Still, hedge funds are destined to become like mutual funds: They will have trouble beating the markets.

Hedge funds made their mark chalking up out-sized annual profits like 30 percent or more for their investors. The better the returns, the more funds were started. There are now more than 6,900 such funds, according to Hedge Fund Research Inc. in Chicago.

With so many of them digging in the markets, the opportunity for a unique investment payoff becomes less and less.

Is there any piece of knowledge these days that isn’t instantly broadcast? If one fund’s computer program pops up with a new idea, other funds quickly get into the same game, reducing the advantage.

This is the history of mutual funds repeated. There are more than 7,600 mutual funds in the U.S., according to Investment Company Institute, a Washington-based trade group, and many investors have given up hope that they can consistently beat the crowd. They have switched to index funds, which track a set list of investments.

Hedge Fund Fees

Of the households that invested in mutual funds in 2009, 27 percent owned at least one index fund, according to ICI.

Hedge funds will also have a cost problem if market returns in the coming years tend to be modest, as many pundits predict.

When times are tough, people look for low-expense investments. Hedge funds are anything but. Besides their ordinary expenses, they take 20 percent of any profit.

Investors may have ignored that when a fund gained 50 percent in a year buying gold or trading credit-default swaps. But after months of losses and poor returns, they are balking. The average hedge fund returned 4.59 percent this year through September, according to Hedge Fund Research.

Several hedge fund managers have begun closing shop, most notably Stanley Druckenmiller, 57, who says he’s tired of the stress and frustrated because his recent returns haven’t matched those of the past.

Free to Roam

Hedge funds may have an advantage over mutual funds because they can invest almost any way they choose. They can sell short, betting that stocks will drop. They can buy distressed debt and real estate. They can bet on movements in currencies and commodities. The problem is they run with the herd.

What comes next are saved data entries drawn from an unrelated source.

-- ==== Sys2Proof/Laws/PerInstr.lean ====
section
/-!
SUPPORT. The round trip of each instruction: decoding the encoding of a well-formed instruction gives it back,
with every operand at every value that the encoding admits (R99 to R117).
-/
namespace Sys2Proof

/-! ## Words taken apart -/

/-- Byte `k` of four bytes put together. -/
theorem pack_byte (op d a b : Byte) : (pack op d a b).extractLsb' 24 8 = op ∧ (pack op d a b).extractLsb' 16 8 = d ∧
    (pack op d a b).extractLsb' 8 8 = a ∧ (pack op d a b).extractLsb' 0 8 = b := by
  refine ⟨?_, ?_, ?_, ?_⟩ <;>
  · ext i hi
    simp only [pack, BitVec.getElem_extractLsb', BitVec.getLsbD_append]
    rcases (by omega : i = 0 ∨ i = 1 ∨ i = 2 ∨ i = 3 ∨ i = 4 ∨ i = 5 ∨ i = 6 ∨ i = 7) with
      rfl | rfl | rfl | rfl | rfl | rfl | rfl | rfl <;> rfl

theorem decode_pack (op d a b : Byte) : decode (pack op d a b) = decodeFields op d a b := by
  obtain ⟨h3, h2, h1, h0⟩ := pack_byte op d a b
  unfold decode
  rw [h3, h2, h1, h0]

theorem split16 (x : BitVec 16) : x.extractLsb' 8 8 ++ x.extractLsb' 0 8 = x := by
  ext i hi
  simp only [BitVec.getElem_append, BitVec.getElem_extractLsb']
  by_cases h : i < 8
  · simp [h, BitVec.getLsbD_eq_getElem (show i < 16 by omega)]
  · rw [dif_neg h]
    simp [show 8 + (i - 8) = i by omega, BitVec.getLsbD_eq_getElem (show i < 16 by omega)]

theorem pack16_eq (op d : Byte) (x : BitVec 16) : pack16 op d x = pack op d (x.extractLsb' 8 8) (x.extractLsb' 0 8) := by
  unfold pack16 pack
  conv => lhs; rw [← split16 x]
  ext i hi
  simp only [BitVec.getElem_append]
  repeat' split
  all_goals first | rfl | (exfalso; omega)

/-! ## Fields taken back -/

theorem width_code (w : Width) : Width.ofCode w.code = some w := by cases w <;> rfl
theorem scope_code (s : Scope) : Scope.ofCode s.code = some s := by cases s <;> rfl
theorem order_code (o : Order) : Order.ofCode o.code = o := by cases o <;> rfl
theorem elem_code (t : ElemType) : ElemType.ofCode t.code = some t := by cases t <;> rfl
theorem red_code (o : RedOp) : RedOp.ofCode o.code = some o := by cases o <;> rfl
theorem tileFn_code (f : TileFn) : TileFn.ofCode f.code = some f := by cases f <;> rfl
theorem mxHalf_code (h : MxHalf) : MxHalf.ofCode h.code = some h := by cases h <;> rfl
theorem flag_code (f : FlagSel) : flagOfCode (flagCode f) = .ok f := by
  match f with
  | none => rfl
  | some ⟨0, _⟩ | some ⟨1, _⟩ | some ⟨2, _⟩ | some ⟨3, _⟩ | some ⟨4, _⟩ | some ⟨5, _⟩ | some ⟨6, _⟩ | some ⟨7, _⟩
  | some ⟨8, _⟩ | some ⟨9, _⟩ | some ⟨10, _⟩ | some ⟨11, _⟩ => rfl

theorem ctl_encode (k : CtlKind) (c : Ctl) (h : k.admits c = true) : decodeCtl k c.encode = .ok c := by
  have hw : c.encode.extractLsb' 5 3 = c.width.code := by obtain ⟨w, s, o⟩ := c; cases w <;> cases s <;> cases o <;> rfl
  have hs : c.encode.extractLsb' 2 3 = c.scope.code := by obtain ⟨w, s, o⟩ := c; cases w <;> cases s <;> cases o <;> rfl
  have ho : c.encode.extractLsb' 0 2 = c.order.code := by obtain ⟨w, s, o⟩ := c; cases w <;> cases s <;> cases o <;> rfl
  simp only [decodeCtl, hw, hs, ho, width_code, scope_code, order_code, h, if_true]

theorem mop_parts (cls : BitVec 4) (x : BitVec 3) : (cls ++ x ++ 0#1).extractLsb' 0 1 = 0 ∧
    (cls ++ x ++ 0#1).extractLsb' 1 3 = x ∧ (cls ++ x ++ 0#1).extractLsb' 4 4 = cls := by
  refine ⟨?_, ?_, ?_⟩ <;>
  · ext i hi
    simp only [BitVec.getElem_extractLsb', BitVec.getLsbD_append]
    rcases (by omega : i = 0 ∨ i = 1 ∨ i = 2 ∨ i = 3) with rfl | rfl | rfl | rfl <;> first | rfl | omega | simp

theorem mop_encode (cls : BitVec 4) (s : Scope) : decodeMop (cls ++ s.code ++ 0#1) = .ok (cls, s) := by
  obtain ⟨h0, h1, h4⟩ := mop_parts cls s.code
  simp [decodeMop, h0, h1, h4, scope_code]

/-- A field below `k` zero bits. -/
theorem low_field {k n : Nat} (x : BitVec n) : (0#k ++ x).extractLsb' 0 n = x := by
  ext i hi
  simp [BitVec.getElem_extractLsb', BitVec.getLsbD_append, hi]

theorem high_zero {k n : Nat} (x : BitVec n) : (0#k ++ x).extractLsb' n k = 0 := by
  ext i hi
  simp [BitVec.getElem_extractLsb', BitVec.getLsbD_append]

theorem nibble_high (x y : BitVec 4) : (x ++ y).extractLsb' 4 4 = x := by
  ext i hi
  simp only [BitVec.getElem_extractLsb', BitVec.getLsbD_append]
  rcases (by omega : i = 0 ∨ i = 1 ∨ i = 2 ∨ i = 3) with rfl | rfl | rfl | rfl <;> rfl

theorem nibble_low (x y : BitVec 4) : (x ++ y).extractLsb' 0 4 = y := by
  ext i hi
  simp only [BitVec.getElem_extractLsb', BitVec.getLsbD_append]
  rcases (by omega : i = 0 ∨ i = 1 ∨ i = 2 ∨ i = 3) with rfl | rfl | rfl | rfl <;> rfl

/-! ## Words put together again -/

theorem pack_bytes (w : Word) : pack (w.extractLsb' 24 8) (w.extractLsb' 16 8) (w.extractLsb' 8 8) (w.extractLsb' 0 8) = w := by
  apply BitVec.eq_of_toNat_eq
  have := w.isLt
  simp only [pack, BitVec.toNat_append, BitVec.extractLsb'_toNat, Nat.shiftRight_eq_div_pow, Nat.shiftLeft_eq]
  have or_eq (x y : Nat) (h : y < 2 ^ 8) : x * 2 ^ 8 ||| y = x * 2 ^ 8 + y := by
    rw [Nat.mul_comm, Nat.two_pow_add_eq_or_of_lt h]
  rw [or_eq _ _ (by omega), or_eq _ _ (by omega), or_eq _ _ (by omega)]
  omega

/-- An opcode in 0xF0 to 0xFF is a clause header. -/
theorem decodeFields_header (op d a b : Byte) (h : op.toNat / 16 = 15) : decodeFields op d a b = decodeHeader (pack op d a b) := by
  unfold decodeFields
  rw [h]
  rfl

/-- The fields of a clause header. -/
theorem header_parts (wait : BitVec 12) (x y len : BitVec 4) :
    let w : Word := 0xF#4 ++ wait ++ x ++ y ++ len ++ 0#4
    w.extractLsb' 0 4 = 0 ∧ w.extractLsb' 12 4 = x ∧ w.extractLsb' 8 4 = y ∧ w.extractLsb' 16 12 = wait ∧
      w.extractLsb' 4 4 = len ∧ (w.extractLsb' 24 8).extractLsb' 4 4 = 0xF := by
  refine ⟨?_, ?_, ?_, ?_, ?_, ?_⟩ <;>
  · ext i hi
    simp only [BitVec.getElem_extractLsb', BitVec.getLsbD_extractLsb', BitVec.getLsbD_append]
    rcases (by omega : i = 0 ∨ i = 1 ∨ i = 2 ∨ i = 3 ∨ i = 4 ∨ i = 5 ∨ i = 6 ∨ i = 7 ∨ i = 8 ∨ i = 9 ∨ i = 10 ∨ i = 11) with
      rfl | rfl | rfl | rfl | rfl | rfl | rfl | rfl | rfl | rfl | rfl | rfl <;> first | rfl | omega | simp

/-- The opcodes that no table assigns. -/
theorem decodeFields_op (op d a b : Byte) (h : unassignedOp op.toNat = true) : decodeFields op d a b = unassigned op d a b := by
  have eq (n : Nat) (e : op.toNat = n) : op = BitVec.ofNat 8 n := BitVec.eq_of_toNat_eq (by
    have := op.isLt
    simp only [BitVec.toNat_ofNat]; omega)
  simp only [unassignedOp, Bool.or_eq_true, Bool.and_eq_true, decide_eq_true_eq] at h
  rcases h with ((((((((((((h | h) | h) | h) | h) | h) | h) | h) | h) | h) | h) | h) | h) | h
  · rcases (by omega : op.toNat = 0x15 ∨ op.toNat = 0x16 ∨ op.toNat = 0x17) with h | h | h <;> rw [eq _ h] <;> rfl
  · rcases (by omega : op.toNat = 0x24 ∨ op.toNat = 0x25 ∨ op.toNat = 0x26 ∨ op.toNat = 0x27 ∨ op.toNat = 0x28 ∨
      op.toNat = 0x29 ∨ op.toNat = 0x2A ∨ op.toNat = 0x2B ∨ op.toNat = 0x2C ∨ op.toNat = 0x2D ∨ op.toNat = 0x2E ∨
      op.toNat = 0x2F) with h | h | h | h | h | h | h | h | h | h | h | h <;> rw [eq _ h] <;> rfl
  · rcases (by omega : op.toNat = 0x33 ∨ op.toNat = 0x34 ∨ op.toNat = 0x35 ∨ op.toNat = 0x36 ∨ op.toNat = 0x37 ∨
      op.toNat = 0x38 ∨ op.toNat = 0x39 ∨ op.toNat = 0x3A ∨ op.toNat = 0x3B ∨ op.toNat = 0x3C ∨ op.toNat = 0x3D ∨
      op.toNat = 0x3E ∨ op.toNat = 0x3F) with h | h | h | h | h | h | h | h | h | h | h | h | h <;> rw [eq _ h] <;> rfl
  · rcases (by omega : op.toNat = 0x55 ∨ op.toNat = 0x56 ∨ op.toNat = 0x57) with h | h | h <;> rw [eq _ h] <;> rfl
  · rcases (by omega : op.toNat = 0x5C ∨ op.toNat = 0x5D ∨ op.toNat = 0x5E ∨ op.toNat = 0x5F ∨ op.toNat = 0x60 ∨
      op.toNat = 0x61) with h | h | h | h | h | h <;> rw [eq _ h] <;> rfl
  · rcases (by omega : op.toNat = 0x64 ∨ op.toNat = 0x65 ∨ op.toNat = 0x66 ∨ op.toNat = 0x67 ∨ op.toNat = 0x68 ∨
      op.toNat = 0x69 ∨ op.toNat = 0x6A ∨ op.toNat = 0x6B ∨ op.toNat = 0x6C ∨ op.toNat = 0x6D ∨ op.toNat = 0x6E ∨
      op.toNat = 0x6F) with h | h | h | h | h | h | h | h | h | h | h | h <;> rw [eq _ h] <;> rfl
  · rcases (by omega : op.toNat = 0x73 ∨ op.toNat = 0x74 ∨ op.toNat = 0x75 ∨ op.toNat = 0x76 ∨ op.toNat = 0x77 ∨
      op.toNat = 0x78 ∨ op.toNat = 0x79 ∨ op.toNat = 0x7A ∨ op.toNat = 0x7B ∨ op.toNat = 0x7C ∨ op.toNat = 0x7D ∨
      op.toNat = 0x7E ∨ op.toNat = 0x7F) with h | h | h | h | h | h | h | h | h | h | h | h | h <;> rw [eq _ h] <;> rfl
  · rcases (by omega : op.toNat = 0xAD ∨ op.toNat = 0xAE ∨ op.toNat = 0xAF) with h | h | h <;> rw [eq _ h] <;> rfl
  all_goals try (rw [eq _ h]; rfl)
  · rcases (by omega : op.toNat = 0xE8 ∨ op.toNat = 0xE9 ∨ op.toNat = 0xEA ∨ op.toNat = 0xEB ∨ op.toNat = 0xEC ∨
      op.toNat = 0xED ∨ op.toNat = 0xEE ∨ op.toNat = 0xEF) with h | h | h | h | h | h | h | h <;> rw [eq _ h] <;> rfl

theorem red_none (x : BitVec 4) (h : 9 ≤ x.toNat) : RedOp.ofCode x = none := by
  unfold RedOp.ofCode
  split <;> first | rfl | omega

/-- The sub values that no table assigns. -/
theorem decodeFields_sub (op d a b : Byte) (h : unassignedSub op.toNat b.toNat = true) :
    decodeFields op d a b = unassigned op d a b := by
  have eq (n : Nat) (e : op.toNat = n) : op = BitVec.ofNat 8 n := BitVec.eq_of_toNat_eq (by
    have := op.isLt
    simp only [BitVec.toNat_ofNat]; omega)
  have hb := b.isLt
  have hi : (b.extractLsb' 4 4).toNat = b.toNat / 16 := by
    simp only [BitVec.extractLsb'_toNat, Nat.shiftRight_eq_div_pow]; omega
  have lo : (b.extractLsb' 0 4).toNat = b.toNat % 16 := by
    simp only [BitVec.extractLsb'_toNat, Nat.shiftRight_eq_div_pow]; omega
  simp only [unassignedSub, Bool.or_eq_true, Bool.and_eq_true, decide_eq_true_eq] at h
  rcases h with (((((⟨h | h, h2⟩ | ⟨h, h2⟩) | ⟨h, h2⟩) | ⟨⟨h, h2⟩, h3⟩) | ⟨h, h2⟩) | ⟨h, h2⟩)
  · rw [eq _ h]
    show (match b.toNat with
      | 0x00 => _ | 0x01 => _ | 0x02 => _ | 0x03 => _ | 0x04 => _ | 0x05 => _ | _ => _) = _
    generalize b.toNat = n at h2
    obtain ⟨k, rfl⟩ : ∃ k, n = k + 6 := ⟨n - 6, by omega⟩
    rfl
  · rw [eq _ h]
    show (match b.toNat with
      | 0x00 => _ | 0x01 => _ | 0x02 => _ | 0x03 => _ | 0x04 => _ | 0x05 => _ | _ => _) = _
    generalize b.toNat = n at h2
    obtain ⟨k, rfl⟩ : ∃ k, n = k + 6 := ⟨n - 6, by omega⟩
    rfl
  · rw [eq _ h]
    show (match b.toNat with
      | 0x00 => _ | 0x01 => _ | 0x02 => _ | 0x03 => _ | 0x04 => _ | 0x05 => _ | 0x06 => _ | 0x07 => _ | 0x08 => _ | _ => _) = _
    generalize b.toNat = n at h2
    obtain ⟨k, rfl⟩ : ∃ k, n = k + 9 := ⟨n - 9, by omega⟩
    rfl
  · rw [eq _ h]
    show (if b.extractLsb' 4 4 ≠ 0 then unassigned 0xE3 d a b else match RedOp.ofCode (b.extractLsb' 0 4) with
      | some o => .ok (.reduce d a o) | none => unassigned 0xE3 d a b) = _
    by_cases hz : b.extractLsb' 4 4 = 0
    · have := congrArg BitVec.toNat hz
      rw [hi, show (0 : BitVec 4).toNat = 0 from rfl] at this
      rw [red_none _ (by omega)]
      rw [if_neg (by simp [hz])]
      rfl
    · rw [if_pos hz]; rfl
  · rw [eq _ h]
    show decodeScan d a b = _
    unfold decodeScan
    have hz : b.extractLsb' 4 3 = 0 := BitVec.eq_of_toNat_eq (by
      rw [show (0 : BitVec 3).toNat = 0 from rfl]
      simp only [BitVec.extractLsb'_toNat, Nat.shiftRight_eq_div_pow]; omega)
    rw [red_none _ (by omega), if_neg (by simp [hz])]
    rfl
  · rw [eq _ h]
    show (match (b.extractLsb' 4 4).toNat with
      | 0 => _ | 4 => _ | 8 => _ | n => if n / 4 = 3 then unassigned 0xE5 d a b else .error .nonzeroField) = _
    rw [hi]
    have h4 : b.toNat / 16 / 4 = 3 := by omega
    generalize b.toNat / 16 = n at h4
    obtain ⟨k, rfl⟩ : ∃ k, n = k + 9 := ⟨n - 9, by omega⟩
    show (if (k + 9) / 4 = 3 then unassigned 0xE5 d a b else .error .nonzeroField) = _
    rw [if_pos h4]
    rfl
  · rw [eq _ h]
    show (match b.toNat with
      | 0x00 => _ | 0x01 => _ | 0x02 => _ | 0x03 => _ | _ => _) = _
    generalize b.toNat = n at h2
    obtain ⟨k, rfl⟩ : ∃ k, n = k + 4 := ⟨n - 4, by omega⟩
    rfl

Hedge funds and other big speculators, for instance, increased their bets on crude oil in the week ended Oct. 5 to the most since last spring, according to the Commodity Futures Trading Commission.

Why? Because they think the Federal Reserve will try to stimulate the U.S. economy even more. Is there any investor in the world who hasn’t read or heard that? Crude has rallied since mid-September. The funds hardly seemed to be getting in at the bottom.

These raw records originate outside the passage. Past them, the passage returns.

-- ==== Sys2Proof/Tests/Slice0.lean ====
section
/-!
SUPPORT. The model's own tests: ill-formed terms are refused, words written out from the encodings of R99 to
R117 decode, small states meet the hypotheses of the statements, and single steps give what the rules say.
-/
open Sys2Proof Sys2Proof.Machine

section

/- The tests are checked one after another, which keeps the memory of the check small. -/
set_option Elab.async false

/-! ## Ill-formed terms (R106, R108, R117) -/

theorem test_load_refuses_release : (Instr.ld 0 2 { width := .b32, scope := .dev, order := .release }).wellFormed = false := by decide
theorem test_bypass_refuses_acqRel : (Instr.ldb 0 2 { width := .b32, scope := .dev, order := .acqRel }).wellFormed = false := by decide
theorem test_store_refuses_acquire : (Instr.st 0 2 { width := .b32, scope := .dev, order := .acquire }).wellFormed = false := by decide
theorem test_scratchLoad_refuses_scope : (Instr.lds 0 2 { width := .b32, scope := .clu, order := .relaxed }).wellFormed = false := by decide
theorem test_scratchStore_refuses_acquire : (Instr.sts 0 2 { width := .b32, scope := .grp, order := .acquire }).wellFormed = false := by decide
theorem test_atomic_refuses_width : (Instr.atomAdd 0 2 { width := .b16, scope := .dev, order := .relaxed }).wellFormed = false := by decide
theorem test_cas_refuses_width : (Instr.cas 0 2 { width := .b128, scope := .dev, order := .relaxed }).wellFormed = false := by decide
theorem test_atomicNoReturn_refuses_acquire : (Instr.atomnAdd 0 2 { width := .b32, scope := .dev, order := .acquire }).wellFormed = false := by decide
theorem test_fence_refuses_relaxed : (Instr.fence .dev .relaxed).wellFormed = false := by decide
theorem test_unassigned_refuses_assigned : (Instr.unassignedOpcode 0x00010203).wellFormed = false := by decide

/-! ## Words (R99 to R117), one for each instruction that has one -/

theorem test_decode_integer :
    decodeTableWord 32 0x00834122 = some (.add 0x83 0x41 0x22) ∧
    decodeTableWord 32 0x01834122 = some (.sub 0x83 0x41 0x22) ∧
    decodeTableWord 32 0x02834122 = some (.mul 0x83 0x41 0x22) ∧
    decodeTableWord 32 0x03834122 = some (.mulhi 0x83 0x41 0x22) ∧
    decodeTableWord 32 0x04834122 = some (.madlo 0x83 0x41 0x22) ∧
    decodeTableWord 32 0x05834122 = some (.min 0x83 0x41 0x22) ∧
    decodeTableWord 32 0x06834122 = some (.max 0x83 0x41 0x22) ∧
    decodeTableWord 32 0x07834122 = some (.and 0x83 0x41 0x22) ∧
    decodeTableWord 32 0x08834122 = some (.or 0x83 0x41 0x22) ∧
    decodeTableWord 32 0x09834122 = some (.xor 0x83 0x41 0x22) ∧
    decodeTableWord 32 0x0A834122 = some (.shl 0x83 0x41 0x22) ∧
    decodeTableWord 32 0x0B834122 = some (.shr 0x83 0x41 0x22) ∧
    decodeTableWord 32 0x0C834122 = some (.sha 0x83 0x41 0x22) ∧
    decodeTableWord 32 0x0D834122 = some (.rol 0x83 0x41 0x22) ∧
    decodeTableWord 32 0x0E834122 = some (.cmpEq 0x83 0x41 0x22) ∧
    decodeTableWord 32 0x0F834122 = some (.cmpNe 0x83 0x41 0x22) := by decide

theorem test_decode_compares_and_selects :
    decodeTableWord 32 0x10834122 = some (.cmpLt 0x83 0x41 0x22) ∧
    decodeTableWord 32 0x11834122 = some (.cmpLe 0x83 0x41 0x22) ∧
    decodeTableWord 32 0x12834122 = some (.sel 0x83 0x41 0x22) ∧
    decodeTableWord 32 0x13834122 = some (.bfx 0x83 0x41 0x22) ∧
    decodeTableWord 32 0x14834122 = some (.bfi 0x83 0x41 0x22) ∧
    decodeTableWord 32 0x18834122 = some (.fadd 0x83 0x41 0x22) ∧
    decodeTableWord 32 0x19834122 = some (.fsub 0x83 0x41 0x22) ∧
    decodeTableWord 32 0x1A834122 = some (.fmul 0x83 0x41 0x22) ∧
    decodeTableWord 32 0x1B834122 = some (.fma 0x83 0x41 0x22) ∧
    decodeTableWord 32 0x1C834122 = some (.fmin 0x83 0x41 0x22) ∧
    decodeTableWord 32 0x1D834122 = some (.fmax 0x83 0x41 0x22) ∧
    decodeTableWord 32 0x1E834122 = some (.fcmpEq 0x83 0x41 0x22) ∧
    decodeTableWord 32 0x1F834122 = some (.fcmpLt 0x83 0x41 0x22) := by decide

theorem test_decode_floating :
    decodeTableWord 32 0x20834122 = some (.fcmpLe 0x83 0x41 0x22) ∧
    decodeTableWord 32 0x21834122 = some (.fcmpUn 0x83 0x41 0x22) ∧
    decodeTableWord 32 0x22834100 = some (.mov 0x83 0x41) ∧
    decodeTableWord 32 0x23834100 = some (.movp 0x83 0x41) := by decide

theorem test_decode_moves :
    decodeTableWord 32 0x30838001 = some (.movi 0x83 0x8001) ∧
    decodeTableWord 32 0x31838001 = some (.movhi 0x83 0x8001) ∧
    decodeTableWord 32 0x32838001 = some (.addi 0x83 0x8001) := by decide

theorem test_decode_scalar_integer :
    decodeTableWord 32 0x40834122 = some (.addS 0x83 0x41 0x22) ∧
    decodeTableWord 32 0x41834122 = some (.subS 0x83 0x41 0x22) ∧
    decodeTableWord 32 0x42834122 = some (.mulS 0x83 0x41 0x22) ∧
    decodeTableWord 32 0x43834122 = some (.mulhiS 0x83 0x41 0x22) ∧
    decodeTableWord 32 0x44834122 = some (.madloS 0x83 0x41 0x22) ∧
    decodeTableWord 32 0x45834122 = some (.minS 0x83 0x41 0x22) ∧
    decodeTableWord 32 0x46834122 = some (.maxS 0x83 0x41 0x22) ∧
    decodeTableWord 32 0x47834122 = some (.andS 0x83 0x41 0x22) ∧
    decodeTableWord 32 0x48834122 = some (.orS 0x83 0x41 0x22) ∧
    decodeTableWord 32 0x49834122 = some (.xorS 0x83 0x41 0x22) ∧
    decodeTableWord 32 0x4A834122 = some (.shlS 0x83 0x41 0x22) ∧
    decodeTableWord 32 0x4B834122 = some (.shrS 0x83 0x41 0x22) ∧
    decodeTableWord 32 0x4C834122 = some (.shaS 0x83 0x41 0x22) ∧
    decodeTableWord 32 0x4D834122 = some (.rolS 0x83 0x41 0x22) ∧
    decodeTableWord 32 0x4E834122 = some (.cmpEqS 0x83 0x41 0x22) ∧
    decodeTableWord 32 0x4F834122 = some (.cmpNeS 0x83 0x41 0x22) := by decide

theorem test_decode_scalar_other :
    decodeTableWord 32 0x50834122 = some (.cmpLtS 0x83 0x41 0x22) ∧
    decodeTableWord 32 0x51834122 = some (.cmpLeS 0x83 0x41 0x22) ∧
    decodeTableWord 32 0x52834122 = some (.selS 0x83 0x41 0x22) ∧
    decodeTableWord 32 0x53834122 = some (.bfxS 0x83 0x41 0x22) ∧
    decodeTableWord 32 0x54834122 = some (.bfiS 0x83 0x41 0x22) ∧
    decodeTableWord 32 0x58834122 = some (.faddS 0x83 0x41 0x22) ∧
    decodeTableWord 32 0x59834122 = some (.fsubS 0x83 0x41 0x22) ∧
    decodeTableWord 32 0x5A834122 = some (.fmulS 0x83 0x41 0x22) ∧
    decodeTableWord 32 0x5B834122 = some (.fmaS 0x83 0x41 0x22) := by decide

theorem test_decode_scalar_floating :
    decodeTableWord 32 0x62834100 = some (.movS 0x83 0x41) ∧
    decodeTableWord 32 0x63834100 = some (.movpS 0x83 0x41) := by decide

theorem test_decode_scalar_moves :
    decodeTableWord 32 0x70838001 = some (.moviS 0x83 0x8001) ∧
    decodeTableWord 32 0x71838001 = some (.movhiS 0x83 0x8001) ∧
    decodeTableWord 32 0x72838001 = some (.addiS 0x83 0x8001) := by decide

The attraction of hedge funds will die hard. Many investors -- pension funds, for example -- may think hedge funds will beat the markets even if their returns are much lower than those of the past.

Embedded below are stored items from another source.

-- ==== Sys2Proof/Syntax.lean ====
section
/-!
DEFINITION. Sys2Proof/Syntax.lean: the command set LDPC174-CMD 1.0 (30_encoding.md R133), one constructor per row of
spec/opcode_table.json.
-/
namespace Sys2Proof

/-- The six commands of 30_encoding.md R133. An argument is the field `ARG` (bits 31:16 of the command word, R131),
an unsigned number neither scaled nor sign-extended (R132). -/
inductive Instr where
  /-- CHECK, 40_parity_check.md R170. -/
  | check
  /-- DECODE_PROB with the iteration budget `iters`, 42_decode_prob.md R210. -/
  | decodeProb (iters : BitVec 16)
  /-- DECODE_LLR with the iteration budget `iters`, 43_decode_llr.md R230. -/
  | decodeLlr (iters : BitVec 16)
  /-- CRC14 over `n` message bits, 45_crc14.md R262. -/
  | crc14 (n : BitVec 16)
  /-- GJ_INVERT, 46_gauss_jordan.md R276. -/
  | gjInvert
  /-- TANH, 44_tanh.md R246. -/
  | tanh
  deriving DecidableEq, Repr

end Sys2Proof
end

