-- ==== Sys2Proof/Machine/Tanh.lean ====
section
/-!
DEFINITION. Sys2Proof/Machine/Tanh.lean: the fast tanh approximator (44_tanh.md R240) and TANH (R246).
-/
namespace Sys2Proof.Machine

/-- The numerator of `f`, in the document's nesting (44_tanh.md R240). -/
def tanhNum (x x2 : F64) : F64 :=
  x.mul ((F64.ofNat 135135).add (x2.mul ((F64.ofNat 17325).add (x2.mul ((F64.ofNat 378).add x2)))))

/-- The denominator of `f`, in the document's nesting (44_tanh.md R240). -/
def tanhDen (x2 : F64) : F64 :=
  (F64.ofNat 135135).add (x2.mul ((F64.ofNat 62370).add (x2.mul ((F64.ofNat 3150).add ((F64.ofNat 28).mul x2)))))

/-- `TANH_APPROX(x)` (44_tanh.md R240). -/
def tanhApprox (x : F64) : F64 :=
  if x.lt F64.c7_6.neg then F64.c0_999.neg
  else if F64.c7_6.lt x then F64.c0_999
  else (tanhNum x (x.mul x)).div (tanhDen (x.mul x))

/-- TANH: `TANH_Y` becomes `TANH_APPROX` of `TANH_X` (44_tanh.md R246). -/
def execTanh (s : State) : Host.Outcome State Fault Refusal :=
  acceptCommand .tanh (fun s => .next (s.deliver (.tanh (tanhApprox s.tanhX)))) s

end Sys2Proof.Machine
end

They may be encouraged by a recent statistic on mutual funds. So-called managed stock funds actually beat the Standard & Poor’s 500 Index in the 10 years ended Oct. 12, returning an annual average of 2.3 percent, compared with a 0.59 percent gain for the index, according to Morningstar Inc., a Chicago-based research firm.

The years ahead may be tough for all investors. You can bet that the shrewdest of them are thinking of anything other than hedge funds.

(David Pauly is a Bloomberg News columnist. Opinions expressed are his own.)